Your Online Event Should Have Live Captions

8 min readJul 20, 2020

What if I told you there was a way to make your online conference or meetup more accessible to everyone, in a way that also improves the value of your video content in the long term, and is totally within your conference budget if you’re willing to fight for it?

An (in-person) game design conference I run provided live captions — by an actual human, typing incredibly quickly on a special stenotype keyboard in the same room as us — for the first time last fall. In our post-conference attendee survey, it was by far the most-commented-on change in our conference; everyone was universally grateful for their presence.

I now consider it a precondition of helping to organize any sort of meetup, event, or conference that we provide live captions.

As a result, I’ve now had a lot of conversations with other conference organizers who don’t understand why this is important, or are scared it’s going to be too complicated or expensive, or just generally don’t know where to get started.

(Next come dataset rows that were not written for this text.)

-- ==== Sys2Proof/Tests/Slice0.lean ====
section
/-!
SUPPORT. Tests: expected results are taken from the spec's tables and examples
(95_test_vectors.md and the rules named at each test), never from the model. After
them, for every statement with hypotheses, one theorem that meets them.
-/

namespace Sys2Proof.Tests

open Sys2Proof Sys2Proof.Machine Sys2Proof.Spec

/-! Small states. -/

/-- The bytes of an ASCII string. -/
def ascii (t : String) : List Byte := t.toList.map fun c => BitVec.ofNat 8 c.toNat

/-- The secret of the source's vector (95_test_vectors.md V1). -/
def v1Secret : List Byte := [0x48, 0x65, 0x6c, 0x6c, 0x6f, 0x21, 0xde, 0xad, 0xbe, 0xef]

/-- The configuration of V1: SHA1, 6 digits, period 30. -/
def v1Config : ActiveConfig :=
  { valid := true, digits := 6, alg := .sha1, period := 30, keylen := 10, key := bufOf 256 v1Secret }

/-- The digest of V1. -/
def v1Digest : List Byte :=
  [0xbb, 0xc3, 0x0d, 0x5b, 0x5f, 0xd3, 0x66, 0xac, 0x99, 0xf3, 0xd1, 0x96, 0x16, 0xe8, 0x1f, 0xe4, 0xb9, 0x49, 0x54, 0xcd]

/-- A machine that has just accepted a command, with the configuration of V1 and `TS = 1634484000`. -/
def v1State : State := { State.reset with active := v1Config, ts := 1634484000, status := acceptedStatus }

/-- A machine with legal staging registers and no configuration, a command just accepted. -/
def stagedState : State :=
  { State.reset with
    cfgDigits := 6, cfgAlg := 0, cfgPeriod := 30, cfgKeylen := 10, key := bufOf 256 v1Secret,
    status := acceptedStatus }

/-- The reset state with a command accepted and the word `w` latched. -/
def latched (w : Word32) : State := { State.reset with cmdLatch := w, status := acceptedStatus }

/-- `STATUS` after the engine has run the latched command. -/
def statusAfter (s : State) : Option Word32 :=
  match engineStep s with
  | .next t => some (statusWord t)
  | _ => none

/-! WellFormed: one ill-formed term for each check (30_encoding.md R100, R104). -/

theorem test_wf_refuses_nonzero_zero_field : CmdWord.zeroOk { opcode := 0x20, zero := 1 } = false := by decide

theorem test_wf_refuses_reserved_opcodes :
    ∀ op ∈ [0x00#8, 0x03, 0x0F, 0x14, 0x1F, 0x25, 0xFF], CmdWord.opcodeOk { opcode := op, zero := 0 } = false := by
  decide

/-- The list of reserved encodings and the decoder agree on every opcode (R101, R104). -/
theorem test_wf_agrees_with_table :
    ∀ op : BitVec 8, CmdWord.wf { opcode := op, zero := 0 } = (opcodeTable.lookup op).isSome := by decide

/-! Encoding: words written out bit by bit, `ZERO` and then `OPCODE` (R100, R101). -/

theorem test_decode_configuration_family :
    decode 0b00000000000000000000000000000001 = .ok .configure ∧
    decode 0b00000000000000000000000000000010 = .ok .clear := by decide

theorem test_decode_unit_family :
    decode 0b00000000000000000000000000010000 = .ok .hmac ∧
    decode 0b00000000000000000000000000010001 = .ok .trunc ∧
    decode 0b00000000000000000000000000010010 = .ok .ts2ctr ∧
    decode 0b00000000000000000000000000010011 = .ok .cteq := by decide

theorem test_decode_operation_family :
    decode 0b00000000000000000000000000100000 = .ok .hotp ∧
    decode 0b00000000000000000000000000100001 = .ok .genat ∧
    decode 0b00000000000000000000000000100010 = .ok .now ∧
    decode 0b00000000000000000000000000100011 = .ok .verifyat ∧
    decode 0b00000000000000000000000000100100 = .ok .verify := by decide

/-- No two rows of the table have one opcode. -/
theorem test_opcodes_do_not_overlap : (opcodeTable.map Prod.fst).Pairwise (· ≠ ·) := by decide

/-- 95_test_vectors.md section 10: words that are no command. -/
theorem test_illegal_words_refused :
    decode 0x00000120 = .error .nonzeroUpperBits ∧ decode 0x80000001 = .error .nonzeroUpperBits ∧
    decode 0xFFFFFF24 = .error .nonzeroUpperBits ∧ decode 0x00000000 = .error .reservedOpcode ∧
    decode 0x00000025 = .error .reservedOpcode := by decide

theorem test_encode_words : encode .configure = 0x00000001 ∧ encode .verify = 0x00000024 := by decide

theorem test_table_words :
    decodeTableWord 32 0x00000010 = some .hmac ∧ decodeTableWord 8 0x24 = some .verify ∧
    decodeTableWord 32 0x00000110 = none := by decide

/-- A placed word runs as the first command after reset. -/
theorem test_placed_word_runs_next :
    step (State.reset.withFetchWord 32 0x00000010) = exec .hmac (latched 0x00000010) := rfl

/-! The register bus (95_test_vectors.md section 11). -/

theorem test_bus_errors :
    ∀ off ∈ [0x002, 0x011, 0x1FE, 0x04C, 0x070, 0x07C, 0x0C0, 0x0FC, 0x200, 0x1000],
      regRead off 0 State.reset = .busErr := by decide

/-- `CAND3 <- 0x64636261` gives `CAND[12..16) = 61 62 63 64`. -/
theorem test_bus_lanes :
    (regWrite 0x05C 0x64636261 0 State.reset).1.cand.toList.drop 12 = [0x61, 0x62, 0x63, 0x64] := by decide

/-- 20_memory.md R75: the code "920633" reads as `CODE0 = 0x36303239`. -/
theorem test_bus_reads_code :
    regRead 0x060 0 { State.reset with code := bufOf 16 (ascii "920633") } = .data 0x36303239 := by decide

/-- A write of `TS_HI` leaves `TS_LO` (10_state.md R31; 20000000000 = 0x4A817C800). -/
theorem test_bus_writes_high_half :
    (regWrite 0x02C 0x00000004 0 { State.reset with ts := 0xA817C800 }).1.ts = 20000000000 := by decide

/-! Commands. -/

/-- 40_config.md R131: the example ends with `STATUS = 0x0000000A`. -/
theorem test_configure_commits : statusAfter { stagedState with cmdLatch := 0x00000001 } = some 0x0000000A := by
  decide

/-- 95_test_vectors.md section 10: digits 262, and algorithm 3 with digits 0. -/
theorem test_configure_rejects :
    statusAfter { stagedState with cmdLatch := 0x00000001, cfgDigits := 0x00000106 } = some 0x00000204 ∧
    statusAfter { stagedState with cmdLatch := 0x00000001, cfgAlg := 3, cfgDigits := 0 } = some 0x00000104 := by
  decide

/-- 40_config.md R136: after `CLEAR`, `STATUS = 0x00000002` and `WINDOW = 1`. -/
theorem test_clear : ∃ t, exec .clear { v1State with window := 7 } = .next t ∧ statusWord t = 0x00000002 ∧
    t.window = 1 := ⟨_, rfl, by decide, rfl⟩

/-- 95_test_vectors.md section 10: a compute command with no configuration, and the zero word. -/
theorem test_refused_commands :
    statusAfter (latched 0x00000024) = some 0x00000304 ∧ statusAfter (latched 0x00000000) = some 0x00000404 := by
  decide

/-- 45_counter.md R242: `TS = 1634484000` with period 30 gives 54482800. -/
theorem test_ts2ctr : ∃ t, exec .ts2ctr v1State = .next t ∧ t.ctr = 54482800 ∧ t.tused = 1634484000 :=
  ⟨_, rfl, by decide, rfl⟩

/-- 95_test_vectors.md section 7: `2^64 - 1` with period `2^32 - 1`. -/
theorem test_ts2ctr_largest : counterAt (2 ^ 64 - 1) (2 ^ 32 - 1) = 4294967297 := by decide

/-- 46_compare.md R253: equal, and differing in the last byte. -/
theorem test_cteq :
    statusAfter { v1State with cmdLatch := 0x00000013, code := bufOf 16 (ascii "920633"),
                               cand := bufOf 16 (ascii "920633"), candLen := 6 } = some 0x0000001A ∧
    statusAfter { v1State with cmdLatch := 0x00000013, code := bufOf 16 (ascii "920633"),
                               cand := bufOf 16 (ascii "920634"), candLen := 6 } = some 0x0000000A := by decide

/-- 95_test_vectors.md section 8: the accumulator of two rows. -/
theorem test_comparator_accumulator :
    (compareBytes (ascii "920633") (ascii "145242") 6).acc = 0x0F ∧
    (compareBytes (ascii "920633") (ascii "92063x") 6).acc = 0x4B := by decide

/-- 43_truncation.md R216: the digest of V1 gives `BINARY = 0x681FE4B9` and "920633". -/
theorem test_trunc : ∃ t, exec .trunc { v1State with digest := bufOf 64 v1Digest } = .next t ∧
    t.binary = 0x681FE4B9 ∧ t.code.toList = ascii "920633" ++ zeros 10 := ⟨_, rfl, by decide, by decide⟩

/-- 95_test_vectors.md section 6: ten digits, an offset of 15 in 32 bytes. -/
theorem test_truncate_ten_digits :
    truncate ((List.range 31).map (BitVec.ofNat 8) ++ [0xaf]) 10 = ascii "0252711186" := by decide

/-- 43_truncation.md R214. -/
theorem test_render : render 3784 6 = ascii "003784" ∧ render 82162583 10 = ascii "0082162583" := by decide

/-- 41_sha.md R156: SHA-1 of "abc". -/
theorem test_sha1 : be (sha1 (ascii "abc")) = 0xa9993e364706816aba3e25717850c26c9cd0d89d := by decide +kernel

/-- 41_sha.md R163: SHA-256 of "abc". -/
theorem test_sha256 : be (sha256 (ascii "abc")) =
    0xba7816bf8f01cfea414140de5dae2223b00361a396177a9cb410ff61f20015ad := by decide +kernel

/-- 41_sha.md R170: SHA-512 of "abc". -/
theorem test_sha512 : be (sha512 (ascii "abc")) =
    0xddaf35a193617abacc417349ae20413112e6fa4e89a97ea20a9eeee64b55d39a2192992a274fc1a836ba3c23a3feebbd454d4423643ce80e2a9ac94fa54ca49f := by
  decide +kernel

/-- 42_hmac.md R197: SHA1, secret "12345678901234567890", counter 0. -/
theorem test_hmac : be (hmac .sha1 (ascii "12345678901234567890") (counterMessage 0)) =
    0xcc93cf18508d94934c64b65d8ba7667fb7cde4b0 := by decide +kernel

/-- 44_hotp.md R231: counter 1 of the same secret gives "287082". -/
theorem test_hotp : computeCode (ascii "12345678901234567890") 1 6 .sha1 = ascii "287082" := by decide +kernel

/-- 47_totp.md R261: the source's vector gives "920633". -/
theorem test_genat : generateAt v1Config 1634484000 = ascii "920633" := by decide +kernel

/-- 47_totp.md R263: `NOW` works from the sample, not from `TS`. -/
theorem test_now : ∃ t, exec .now { v1State with tSample := 59 } = .next t ∧ t.tused = 59 ∧ t.ctr = 1 ∧
    t.ts = 1634484000 := by
  rw [exec_now, computeFrame_valid rfl]
  exact ⟨_, rfl, rfl, by decide, rfl⟩

/-- 45_counter.md R244, 95_test_vectors.md section 7: which offsets are in range. -/
theorem test_window_range :
    inRange (windowTime 10 (-1) 30) = false ∧ inRange (windowTime 45 (-1) 30) = true ∧
    inRange (windowTime (2 ^ 64 - 1) 1 30) = false := by decide

/-- 95_test_vectors.md section 9: a candidate of the wrong length does not match. -/
theorem test_verifyat_wrong_length :
    statusAfter { v1State with cmdLatch := 0x00000023, candLen := 5, window := 2 } = some 0x0000000A := by decide

/-- 47_totp.md R272, round trip with `WINDOW = 0`: "920633" at its own time. -/
theorem test_verify_round_trip :
    verifyAt v1Config (ascii "920633") 6 0 1634484000 = true := by decide +kernel

/-- 10_state.md R22, R24: `CAP` of an instance without SHA1, and `STATUS` while busy with a configuration. -/
theorem test_status_and_cap_words :
    capWord { State.reset with algAvail := 0b110 } = 0x01000006 ∧ statusWord v1State = 0x00000009 := by decide

/-! Witnesses: for each statement with hypotheses, states and operands that meet
them, each clause at the boundaries of its ranges. -/

theorem v1_active_ok : ActiveOk v1State.algAvail v1State.active := by
  refine ⟨by decide, nofun, fun k hk h => ?_⟩
  change bufByte (bufOf 256 v1Secret) k = 0
  rw [bufByte_bufOf _ hk, List.getD_eq_getElem?_getD, List.getElem?_eq_none h]
  rfl

theorem reset_active_ok : ActiveOk State.reset.algAvail State.reset.active := by
  refine ⟨nofun, fun _ => rfl, fun k hk _ => ?_⟩
  change bufByte (Vector.replicate 256 0) k = 0
  rw [bufByte_eq_getElem _ hk, Vector.getElem_replicate]

theorem witness_IllegalWordsOnlySetError :
    ((latched 0x00000101).cmdLatch.extractLsb' 8 24 ≠ 0 ∧ (latched 0x80000024).cmdLatch.extractLsb' 8 24 ≠ 0) ∧
    ((latched 0x00000000).cmdLatch.extractLsb' 0 8).toNat = 0x00 ∧
    ((latched 0x00000003).cmdLatch.extractLsb' 0 8).toNat = 0x03 ∧
    ((latched 0x0000000F).cmdLatch.extractLsb' 0 8).toNat = 0x0F ∧
    ((latched 0x0000001F).cmdLatch.extractLsb' 0 8).toNat = 0x1F ∧
    ((latched 0x00000025).cmdLatch.extractLsb' 0 8).toNat = 0x25 ∧
    ((latched 0x00000024).cmdLatch.extractLsb' 8 24 = 0 ∧
      ((latched 0x00000024).cmdLatch.extractLsb' 0 8).toNat = 0x24) ∧
    ((latched 0x00000001).cmdLatch.extractLsb' 8 24 = 0 ∧
      ((latched 0x00000001).cmdLatch.extractLsb' 0 8).toNat = 0x01) := by decide

theorem witness_EngineStepRunsDecodedCommand :
    nextTurn (latched 0x00000010) = .engine (latched 0x00000010) ∧ Instr.wf .hmac = true ∧
      decode (latched 0x00000010).cmdLatch = .ok .hmac := ⟨rfl, rfl, by decide⟩

/-- The state `s` with the script `script`. -/
def scripted (script : List Event) (s : State) : State := withScript script s

theorem witness_HostTransactionIsOneStep :
    (scripted [.bus (.read 0x1FC) 5, .engine] State.reset).env.script = .bus (.read 0x1FC) 5 :: [.engine] ∧
    (scripted [.bus (.write 0x008 1) 5] State.reset).env.script = .bus (.write 0x008 1) 5 :: [] := ⟨rfl, rfl⟩

theorem witness_IdleMachineRests :
    (State.reset.status.busy = false ∧ State.reset.env.script = []) ∧
    (scripted [.engine, .reset] State.reset).status.busy = false ∧
    (scripted [.engine, .reset] State.reset).env.script = .engine :: [.reset] := ⟨⟨rfl, rfl⟩, rfl, rfl⟩

theorem witness_ResetEventRestoresResetState :
    (scripted [.reset, .engine] v1State).env.script = .reset :: [.engine] := rfl

theorem witness_BusErrorsExactly :
    (∀ off ∈ [0x04C, 0x000, 0x1FD, 0x200, 0x0BC], (regWrite off 0 0 State.reset).2 = .busErr) ∧
    (∀ off ∈ [0x010, 0x05C, 0x100, 0x1FC], (regWrite off 0 0 State.reset).2 ≠ .busErr) := by decide

theorem witness_RegistersReadTheirValues : State.reset.status.busy = false := rfl

theorem witness_BufferReadsInLaneOrder : State.reset.status.busy = false ∧ 3 < 4 ∧ 15 < 16 := by decide

theorem witness_BufferWritesInLaneOrder : State.reset.status.busy = false ∧ 3 < 4 ∧ 63 < 64 := by decide

theorem witness_RegisterWriteReadsBack :
    State.reset.status.busy = false ∧
      ∀ off ∈ [0x010, 0x034], 0x010 ≤ off ∧ off ≤ 0x034 ∧ off % 4 = 0 := by decide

My goal with this article is to answer all of the common questions I’m used to getting! Hopefully you’ll leave this realizing not just what live captions are and why your next event should have them, but also how to provide them without much effort.

Everything I’m saying also applies to in-person events, but I’m focusing specifically on the technical requirements of online events since, well, that’s what we’re all dealing with for the foreseeable future. I also think it’s generally easier to provide captions for online events; you have even less of an excuse not to!

An important note: I am not personally deaf or hard of hearing, nor do I consider myself part of the Deaf community. All of the advice I’m giving here is based on a combination of my personal experience as an event organizer (and having had to explain this stuff many times to other event organizers) and various conversations on Twitter with Deaf people. If you have additional questions, or have concerns about your specific event, I highly recommend finding a paid consultant to help you.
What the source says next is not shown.